Olds High School


I feel like I’ve been talking about the Albertan school system as a lot. I’ve already posted some general thoughts and then a post about St Josephs, but I learnt a lot so I’m also going to post about another school that I saw while I was there.

The town of Olds is a rural centre between Edmonton and Calgary. It is a pretty typical and pretty conservative Albertan small town. One of the staff I talked to summed it up by saying “there are a lot of cowboy hats and belt-buckles here”. These sartorial decisions clearly carry political meaning in Alberta that I’m only able to guess at.


Five or so years ago Olds had a High School building which was situated on the edge of a main highway. The building was crumbling and the school was tired. The Albertan government offered the school some money to renovate the building. The school’s governing body turned this money down and argued that they needed to use this opportunity to do something better and more exciting with education in Olds. They didn’t have a clear plan, but they did know that the way things had always been done wasn’t good enough and that they wanted better.

So Olds High School began a process of reinventing itself from the ground up. Staff went out and saw others schools, they had meetings and, with some leadership from the school principal, gradually formed a new vision of what the school would be. What is more, despite the conservative nature of the town, they formed a pretty radical vision. It would be built alongside the towns college to help foster  a post-secondary atmosphere and to offer access to a greater range of vocational options. It would be organised around four houses (in the Harry Potter tradition) each with their own physical space (a quad) which would help to foster school spirit and a learning community. It would have different kinds of spaces from a traditional high school picking up element both from home to help students feel comfortable in the space and from post-secondary institutions to encourage freedom and maturity. Finally it would offer a self-directed learning programme (one of the quads) in which the pedagogy would be non-traditional and student driven. This self-directed programme is the heart of the schools pedagogy, and while the school believe that it isn’t right for everyone, it does inform the way teaching happens across the school. The Principal told me that he didn’t want teachers sitting students in rows and teaching them in the traditional way.

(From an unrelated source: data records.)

-- ==== Sys2Proof/Laws/PerInstr.lean ====
section
/-! SUPPORT. Laws/PerInstr.lean: for every instruction, the word that the encoder places fits in 32 bits, and that of an
instruction with a row is at least 2^24, so that its opcode is not 0x00 (R325, R334). -/

namespace Sys2Proof.Laws.Encodable

/-- The encoder's number fits in a word, and a row's opcode is not 0x00. -/
def Statement (i : Instr) : Prop := encodeNat i < 2 ^ 32 ∧ (i.isWord = true → 2 ^ 24 ≤ encodeNat i)

/-! Rows of one to nine fields. -/

theorem place_1 (f a0 p0 : Nat) : placeFields f [(a0, p0)] = f + a0 * 2 ^ p0 := rfl
theorem place_2 (f a0 p0 a1 p1 : Nat) : placeFields f [(a0, p0), (a1, p1)] = f + a0 * 2 ^ p0 + a1 * 2 ^ p1 := rfl
theorem place_3 (f a0 p0 a1 p1 a2 p2 : Nat) : placeFields f [(a0, p0), (a1, p1), (a2, p2)] = f + a0 * 2 ^ p0 + a1 * 2 ^ p1 + a2 * 2 ^ p2 := rfl
theorem place_4 (f a0 p0 a1 p1 a2 p2 a3 p3 : Nat) : placeFields f [(a0, p0), (a1, p1), (a2, p2), (a3, p3)] = f + a0 * 2 ^ p0 + a1 * 2 ^ p1 + a2 * 2 ^ p2 + a3 * 2 ^ p3 := rfl
theorem place_5 (f a0 p0 a1 p1 a2 p2 a3 p3 a4 p4 : Nat) : placeFields f [(a0, p0), (a1, p1), (a2, p2), (a3, p3), (a4, p4)] = f + a0 * 2 ^ p0 + a1 * 2 ^ p1 + a2 * 2 ^ p2 + a3 * 2 ^ p3 + a4 * 2 ^ p4 := rfl
theorem place_6 (f a0 p0 a1 p1 a2 p2 a3 p3 a4 p4 a5 p5 : Nat) : placeFields f [(a0, p0), (a1, p1), (a2, p2), (a3, p3), (a4, p4), (a5, p5)] = f + a0 * 2 ^ p0 + a1 * 2 ^ p1 + a2 * 2 ^ p2 + a3 * 2 ^ p3 + a4 * 2 ^ p4 + a5 * 2 ^ p5 := rfl
theorem place_7 (f a0 p0 a1 p1 a2 p2 a3 p3 a4 p4 a5 p5 a6 p6 : Nat) : placeFields f [(a0, p0), (a1, p1), (a2, p2), (a3, p3), (a4, p4), (a5, p5), (a6, p6)] = f + a0 * 2 ^ p0 + a1 * 2 ^ p1 + a2 * 2 ^ p2 + a3 * 2 ^ p3 + a4 * 2 ^ p4 + a5 * 2 ^ p5 + a6 * 2 ^ p6 := rfl
theorem place_8 (f a0 p0 a1 p1 a2 p2 a3 p3 a4 p4 a5 p5 a6 p6 a7 p7 : Nat) : placeFields f [(a0, p0), (a1, p1), (a2, p2), (a3, p3), (a4, p4), (a5, p5), (a6, p6), (a7, p7)] = f + a0 * 2 ^ p0 + a1 * 2 ^ p1 + a2 * 2 ^ p2 + a3 * 2 ^ p3 + a4 * 2 ^ p4 + a5 * 2 ^ p5 + a6 * 2 ^ p6 + a7 * 2 ^ p7 := rfl
theorem place_9 (f a0 p0 a1 p1 a2 p2 a3 p3 a4 p4 a5 p5 a6 p6 a7 p7 a8 p8 : Nat) : placeFields f [(a0, p0), (a1, p1), (a2, p2), (a3, p3), (a4, p4), (a5, p5), (a6, p6), (a7, p7), (a8, p8)] = f + a0 * 2 ^ p0 + a1 * 2 ^ p1 + a2 * 2 ^ p2 + a3 * 2 ^ p3 + a4 * 2 ^ p4 + a5 * 2 ^ p5 + a6 * 2 ^ p6 + a7 * 2 ^ p7 + a8 * 2 ^ p8 := rfl

/-- A row's number, from its bounds. -/
theorem of_row {i : Instr} {n : Nat} (h : encodeNat i = n) (hi : n < 2 ^ 32) (lo : 2 ^ 24 ≤ n) : Statement i :=
  ⟨by rw [h]; exact hi, fun _ => by rw [h]; exact lo⟩

/-- An event has no word. -/
theorem of_event {i : Instr} (hw : i.isWord = false) (h : encodeNat i = 0) : Statement i :=
  ⟨by rw [h]; decide, fun k => by rw [hw] at k; cases k⟩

The school is a pretty impressive place in both physical and pedagogic terms. The whole space feels like an environment for learning and students feel like willing participants rather than caged animals (as they do in some schools I’ve visited elsewhere). The physical design de-institutionalises the place and makes it more like somewhere that the students want to own and want to be. Having said that, the school also police behaviour pretty tightly to ensure that minor infractions and anti-social behaviours aren’t allowed to set a negative tone and allow freedom to be transformed into chaos.

This kinds of environment provides an ideal space for undertaking careers work. The level of student engagement, the availability of vocational options, the philosophy of self-directed learning, the space in the curriculum, all combine with an excellent guidance counsellor/careers teacher in Louan Statchuk to enable the creation of a really powerful programme of career interventions. Louan has built a structured programme of interventions that engage with students in every year that they are in the school. It includes the use of assessment tools like Career Cruising, LMI through ALIS, the building of portfolios describing interests and aspirations, simulations with the Real Game, group and one-to-one interventions, a taught accredited course, work experience and parental involvement. In other words it is a pretty comprehensive “how to” of high school careers work.

What has stood out for me in some of the schools that I’ve visited in Canada is the strong connection that exists between the overall pedagogic environment and the success of the careers education. Careers education seems difficult to do in an isolated way. With other subjects you can shut the doors and create a little island of wonder in your teaching of literature or science or whatever. However, careers is all about opening the doors and making the links with the rest of the world, in schools where this kind of integrative learning experience is possible there is lots of room for careers work to be done well. Olds High School is a shining example of this kind of approach.